EXERCISE OBJECTIVE — Each line of the records below that contains "laneDown" needs to be copied.
═══ RECORDS FOR THIS TASK
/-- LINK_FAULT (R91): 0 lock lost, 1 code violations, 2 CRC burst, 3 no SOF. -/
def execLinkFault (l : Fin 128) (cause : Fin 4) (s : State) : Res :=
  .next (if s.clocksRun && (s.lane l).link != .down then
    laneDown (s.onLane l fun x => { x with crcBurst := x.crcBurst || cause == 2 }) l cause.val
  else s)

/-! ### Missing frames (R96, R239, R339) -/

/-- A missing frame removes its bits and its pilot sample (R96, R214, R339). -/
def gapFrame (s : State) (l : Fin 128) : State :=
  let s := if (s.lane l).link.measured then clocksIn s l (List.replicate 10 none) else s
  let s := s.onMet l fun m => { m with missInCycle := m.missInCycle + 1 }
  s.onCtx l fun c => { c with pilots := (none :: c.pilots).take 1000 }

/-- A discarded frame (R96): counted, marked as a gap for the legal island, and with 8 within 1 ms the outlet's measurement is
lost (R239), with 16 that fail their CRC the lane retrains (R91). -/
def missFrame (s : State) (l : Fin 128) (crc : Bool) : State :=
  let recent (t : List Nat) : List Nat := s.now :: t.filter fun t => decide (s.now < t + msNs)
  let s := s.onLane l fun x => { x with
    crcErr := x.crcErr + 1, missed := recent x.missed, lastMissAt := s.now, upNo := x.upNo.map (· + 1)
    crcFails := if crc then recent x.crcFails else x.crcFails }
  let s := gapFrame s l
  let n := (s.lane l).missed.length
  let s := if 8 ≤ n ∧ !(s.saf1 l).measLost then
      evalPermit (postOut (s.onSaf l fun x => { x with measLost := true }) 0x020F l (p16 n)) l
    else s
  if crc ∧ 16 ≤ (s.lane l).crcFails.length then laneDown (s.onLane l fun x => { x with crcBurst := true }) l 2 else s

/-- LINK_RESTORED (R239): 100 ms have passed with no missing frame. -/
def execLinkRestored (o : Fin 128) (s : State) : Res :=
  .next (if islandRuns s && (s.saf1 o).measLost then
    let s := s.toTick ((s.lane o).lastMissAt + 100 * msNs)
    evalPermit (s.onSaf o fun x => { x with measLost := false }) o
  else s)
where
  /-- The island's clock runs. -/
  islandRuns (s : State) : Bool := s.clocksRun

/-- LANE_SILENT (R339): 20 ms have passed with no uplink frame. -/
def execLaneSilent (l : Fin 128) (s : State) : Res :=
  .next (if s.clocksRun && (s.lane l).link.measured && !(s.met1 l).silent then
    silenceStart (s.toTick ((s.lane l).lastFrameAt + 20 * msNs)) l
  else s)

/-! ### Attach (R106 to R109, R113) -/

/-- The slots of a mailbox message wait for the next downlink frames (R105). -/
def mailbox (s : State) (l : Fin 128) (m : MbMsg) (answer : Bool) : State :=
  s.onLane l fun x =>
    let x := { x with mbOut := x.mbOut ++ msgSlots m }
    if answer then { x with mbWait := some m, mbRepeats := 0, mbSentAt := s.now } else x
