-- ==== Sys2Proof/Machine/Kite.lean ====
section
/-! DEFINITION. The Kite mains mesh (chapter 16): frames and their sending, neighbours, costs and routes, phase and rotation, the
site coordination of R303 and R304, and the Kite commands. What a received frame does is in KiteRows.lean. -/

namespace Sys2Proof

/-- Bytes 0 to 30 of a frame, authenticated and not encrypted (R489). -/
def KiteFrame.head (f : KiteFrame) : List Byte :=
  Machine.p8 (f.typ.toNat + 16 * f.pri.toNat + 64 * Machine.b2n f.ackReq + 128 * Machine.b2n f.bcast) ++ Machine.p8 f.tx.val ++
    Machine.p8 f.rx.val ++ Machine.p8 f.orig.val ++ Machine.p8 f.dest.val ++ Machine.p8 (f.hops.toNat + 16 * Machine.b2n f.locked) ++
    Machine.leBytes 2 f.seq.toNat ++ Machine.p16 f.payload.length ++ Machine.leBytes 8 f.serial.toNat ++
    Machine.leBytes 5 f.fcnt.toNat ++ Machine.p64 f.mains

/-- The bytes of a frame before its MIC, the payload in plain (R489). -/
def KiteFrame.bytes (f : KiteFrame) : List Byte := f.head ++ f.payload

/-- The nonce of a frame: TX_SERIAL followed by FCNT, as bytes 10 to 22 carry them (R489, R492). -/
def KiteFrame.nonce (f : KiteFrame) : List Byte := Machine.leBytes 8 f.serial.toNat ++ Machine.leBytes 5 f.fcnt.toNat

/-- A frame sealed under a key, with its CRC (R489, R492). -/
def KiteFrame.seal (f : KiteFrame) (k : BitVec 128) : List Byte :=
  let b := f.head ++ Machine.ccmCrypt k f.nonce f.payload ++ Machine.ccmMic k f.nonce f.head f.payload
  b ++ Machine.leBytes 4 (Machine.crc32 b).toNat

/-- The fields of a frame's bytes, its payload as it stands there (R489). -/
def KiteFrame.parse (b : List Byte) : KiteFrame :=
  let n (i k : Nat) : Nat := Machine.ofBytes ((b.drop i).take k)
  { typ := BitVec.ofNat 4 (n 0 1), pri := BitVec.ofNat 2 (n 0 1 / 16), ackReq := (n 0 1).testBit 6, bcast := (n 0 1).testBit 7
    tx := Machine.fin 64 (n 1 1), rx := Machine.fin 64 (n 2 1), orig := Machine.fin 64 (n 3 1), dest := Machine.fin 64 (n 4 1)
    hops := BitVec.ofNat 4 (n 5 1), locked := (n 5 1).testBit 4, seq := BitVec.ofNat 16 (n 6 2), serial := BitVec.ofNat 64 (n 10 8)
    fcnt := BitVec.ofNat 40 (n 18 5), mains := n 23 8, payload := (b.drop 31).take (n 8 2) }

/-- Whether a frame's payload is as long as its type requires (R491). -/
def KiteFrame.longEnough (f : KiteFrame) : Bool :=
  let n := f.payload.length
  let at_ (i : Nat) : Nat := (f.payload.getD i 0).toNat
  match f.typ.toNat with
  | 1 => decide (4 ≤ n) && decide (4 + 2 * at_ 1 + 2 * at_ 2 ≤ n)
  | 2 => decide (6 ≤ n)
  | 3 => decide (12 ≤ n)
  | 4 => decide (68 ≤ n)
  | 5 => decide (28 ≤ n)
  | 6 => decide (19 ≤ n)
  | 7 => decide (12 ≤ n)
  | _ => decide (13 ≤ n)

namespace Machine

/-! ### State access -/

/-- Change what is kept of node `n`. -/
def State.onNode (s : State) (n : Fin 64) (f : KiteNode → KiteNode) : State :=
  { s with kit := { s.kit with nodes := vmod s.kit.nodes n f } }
══════
═══ RECORDS FOR THIS TASK
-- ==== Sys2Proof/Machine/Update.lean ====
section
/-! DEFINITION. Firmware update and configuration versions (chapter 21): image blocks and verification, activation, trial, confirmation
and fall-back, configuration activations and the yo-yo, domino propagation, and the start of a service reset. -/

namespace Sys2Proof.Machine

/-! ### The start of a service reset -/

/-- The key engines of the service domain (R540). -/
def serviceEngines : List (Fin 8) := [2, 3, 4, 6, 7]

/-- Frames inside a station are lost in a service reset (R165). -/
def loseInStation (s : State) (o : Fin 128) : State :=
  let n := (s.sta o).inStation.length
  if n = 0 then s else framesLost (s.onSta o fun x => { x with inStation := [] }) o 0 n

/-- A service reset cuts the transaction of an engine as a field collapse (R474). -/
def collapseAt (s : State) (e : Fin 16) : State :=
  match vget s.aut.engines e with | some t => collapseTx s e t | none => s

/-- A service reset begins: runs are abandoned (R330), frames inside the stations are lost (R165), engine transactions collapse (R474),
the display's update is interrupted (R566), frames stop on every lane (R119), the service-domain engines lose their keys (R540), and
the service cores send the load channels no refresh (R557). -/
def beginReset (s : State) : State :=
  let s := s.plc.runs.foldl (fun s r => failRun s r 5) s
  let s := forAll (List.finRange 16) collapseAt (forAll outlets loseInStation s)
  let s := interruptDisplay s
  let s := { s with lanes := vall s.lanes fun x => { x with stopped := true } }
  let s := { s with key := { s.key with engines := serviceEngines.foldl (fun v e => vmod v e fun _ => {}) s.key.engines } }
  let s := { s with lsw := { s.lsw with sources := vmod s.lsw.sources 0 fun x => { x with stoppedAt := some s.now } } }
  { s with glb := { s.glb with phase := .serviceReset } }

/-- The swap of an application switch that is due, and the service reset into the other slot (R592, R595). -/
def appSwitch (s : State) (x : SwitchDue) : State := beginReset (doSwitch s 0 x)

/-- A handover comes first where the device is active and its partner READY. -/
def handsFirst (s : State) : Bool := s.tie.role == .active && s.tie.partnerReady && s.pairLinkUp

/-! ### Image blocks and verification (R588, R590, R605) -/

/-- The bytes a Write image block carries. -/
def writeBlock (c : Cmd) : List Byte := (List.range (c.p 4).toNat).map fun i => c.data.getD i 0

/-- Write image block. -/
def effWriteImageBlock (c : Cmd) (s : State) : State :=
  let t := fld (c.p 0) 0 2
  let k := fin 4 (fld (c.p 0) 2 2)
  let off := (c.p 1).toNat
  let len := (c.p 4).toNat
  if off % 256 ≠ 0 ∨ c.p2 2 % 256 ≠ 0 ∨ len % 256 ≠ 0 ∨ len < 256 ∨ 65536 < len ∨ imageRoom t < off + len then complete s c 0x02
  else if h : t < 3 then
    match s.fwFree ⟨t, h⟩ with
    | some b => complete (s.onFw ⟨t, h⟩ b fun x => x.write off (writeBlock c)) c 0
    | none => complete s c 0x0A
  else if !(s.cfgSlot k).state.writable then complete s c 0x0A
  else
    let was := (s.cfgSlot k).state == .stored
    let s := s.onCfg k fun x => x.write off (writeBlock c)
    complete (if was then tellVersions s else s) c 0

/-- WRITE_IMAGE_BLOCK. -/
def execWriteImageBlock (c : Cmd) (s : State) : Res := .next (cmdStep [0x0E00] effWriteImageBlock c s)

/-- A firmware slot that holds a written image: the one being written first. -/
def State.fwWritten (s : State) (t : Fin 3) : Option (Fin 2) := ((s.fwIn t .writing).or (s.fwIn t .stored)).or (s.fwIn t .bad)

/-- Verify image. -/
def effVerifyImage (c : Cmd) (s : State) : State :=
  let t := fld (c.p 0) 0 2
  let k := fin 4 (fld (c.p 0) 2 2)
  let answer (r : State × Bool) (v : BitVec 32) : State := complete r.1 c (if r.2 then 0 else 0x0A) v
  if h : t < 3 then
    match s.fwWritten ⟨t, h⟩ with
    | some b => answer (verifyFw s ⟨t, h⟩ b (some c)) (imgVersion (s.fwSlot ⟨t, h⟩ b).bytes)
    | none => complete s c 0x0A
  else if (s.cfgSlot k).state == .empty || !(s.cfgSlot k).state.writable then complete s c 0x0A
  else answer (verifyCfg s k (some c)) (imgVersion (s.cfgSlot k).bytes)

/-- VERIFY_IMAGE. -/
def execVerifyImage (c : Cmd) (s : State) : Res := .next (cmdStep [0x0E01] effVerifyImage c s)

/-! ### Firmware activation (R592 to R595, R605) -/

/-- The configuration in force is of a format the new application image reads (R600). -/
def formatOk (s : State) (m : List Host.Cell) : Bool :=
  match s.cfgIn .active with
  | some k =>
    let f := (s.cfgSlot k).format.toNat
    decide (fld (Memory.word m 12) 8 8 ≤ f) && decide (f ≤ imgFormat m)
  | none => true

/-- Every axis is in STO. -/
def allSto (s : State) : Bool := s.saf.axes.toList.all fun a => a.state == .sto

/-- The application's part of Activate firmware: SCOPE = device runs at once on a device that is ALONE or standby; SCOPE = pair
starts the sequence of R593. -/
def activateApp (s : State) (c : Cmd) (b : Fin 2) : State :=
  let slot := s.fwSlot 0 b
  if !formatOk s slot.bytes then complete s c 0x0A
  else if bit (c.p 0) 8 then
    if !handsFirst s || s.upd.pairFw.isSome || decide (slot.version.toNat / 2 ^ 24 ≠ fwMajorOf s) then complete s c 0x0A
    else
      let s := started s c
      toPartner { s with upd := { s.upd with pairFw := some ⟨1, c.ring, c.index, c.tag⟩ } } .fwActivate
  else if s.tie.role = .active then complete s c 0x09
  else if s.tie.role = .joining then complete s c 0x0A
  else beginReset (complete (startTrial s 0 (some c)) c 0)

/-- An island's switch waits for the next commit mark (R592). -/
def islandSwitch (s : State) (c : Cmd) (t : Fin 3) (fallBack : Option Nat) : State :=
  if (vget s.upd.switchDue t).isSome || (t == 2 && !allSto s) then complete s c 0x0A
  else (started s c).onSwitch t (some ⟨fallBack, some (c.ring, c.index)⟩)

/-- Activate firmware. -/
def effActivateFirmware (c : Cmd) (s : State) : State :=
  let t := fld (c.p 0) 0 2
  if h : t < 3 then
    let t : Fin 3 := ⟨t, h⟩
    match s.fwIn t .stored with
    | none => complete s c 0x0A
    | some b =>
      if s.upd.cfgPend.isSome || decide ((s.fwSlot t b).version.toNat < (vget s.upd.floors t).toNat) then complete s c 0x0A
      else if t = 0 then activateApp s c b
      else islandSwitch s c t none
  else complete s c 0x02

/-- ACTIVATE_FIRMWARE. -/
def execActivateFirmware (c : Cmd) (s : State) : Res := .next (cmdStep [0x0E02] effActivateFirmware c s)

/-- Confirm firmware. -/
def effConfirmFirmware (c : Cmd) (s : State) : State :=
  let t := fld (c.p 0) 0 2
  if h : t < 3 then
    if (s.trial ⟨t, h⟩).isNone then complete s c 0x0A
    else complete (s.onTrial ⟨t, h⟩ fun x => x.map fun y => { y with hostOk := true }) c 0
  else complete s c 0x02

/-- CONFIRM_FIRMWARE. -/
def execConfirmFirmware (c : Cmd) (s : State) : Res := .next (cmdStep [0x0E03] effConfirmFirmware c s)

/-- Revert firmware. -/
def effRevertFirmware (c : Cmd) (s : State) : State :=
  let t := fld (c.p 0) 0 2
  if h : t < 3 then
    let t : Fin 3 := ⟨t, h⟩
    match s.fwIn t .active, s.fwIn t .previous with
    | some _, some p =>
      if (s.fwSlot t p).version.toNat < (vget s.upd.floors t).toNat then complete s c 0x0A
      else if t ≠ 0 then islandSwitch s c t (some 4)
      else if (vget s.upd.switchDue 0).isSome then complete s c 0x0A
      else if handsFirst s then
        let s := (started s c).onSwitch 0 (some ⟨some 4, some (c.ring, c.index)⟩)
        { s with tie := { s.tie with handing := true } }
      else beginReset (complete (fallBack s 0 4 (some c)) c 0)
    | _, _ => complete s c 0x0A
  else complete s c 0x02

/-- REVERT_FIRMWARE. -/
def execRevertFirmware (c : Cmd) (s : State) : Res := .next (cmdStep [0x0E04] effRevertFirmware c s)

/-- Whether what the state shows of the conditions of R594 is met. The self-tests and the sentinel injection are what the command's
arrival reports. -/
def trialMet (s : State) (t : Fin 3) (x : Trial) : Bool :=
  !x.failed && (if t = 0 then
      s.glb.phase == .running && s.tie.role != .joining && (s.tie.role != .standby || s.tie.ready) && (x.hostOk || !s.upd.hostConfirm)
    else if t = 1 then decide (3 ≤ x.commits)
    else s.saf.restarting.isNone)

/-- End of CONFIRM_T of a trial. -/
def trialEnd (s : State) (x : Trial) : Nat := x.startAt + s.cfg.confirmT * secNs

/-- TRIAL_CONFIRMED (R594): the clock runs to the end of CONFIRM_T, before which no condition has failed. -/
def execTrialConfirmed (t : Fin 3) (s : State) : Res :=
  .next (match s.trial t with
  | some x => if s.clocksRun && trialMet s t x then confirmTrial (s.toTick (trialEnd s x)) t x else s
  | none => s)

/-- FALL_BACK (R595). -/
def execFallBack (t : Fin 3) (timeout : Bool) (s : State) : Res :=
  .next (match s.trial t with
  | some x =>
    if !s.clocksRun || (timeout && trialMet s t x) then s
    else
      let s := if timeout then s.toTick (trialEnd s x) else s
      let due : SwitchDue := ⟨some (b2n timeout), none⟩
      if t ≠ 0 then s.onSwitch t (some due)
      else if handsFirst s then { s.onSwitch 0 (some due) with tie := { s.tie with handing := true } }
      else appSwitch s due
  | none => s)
══════
RESPONSE AREA —
    laneDown (s.onLane l fun x => { x with crcBurst := x.crcBurst || cause == 2 }) l cause.val
  if crc ∧ 16 ≤ (s.lane l).crcFails.length then laneDown (s.onLane l fun x => { x with crcBurst := true }) l 2 else s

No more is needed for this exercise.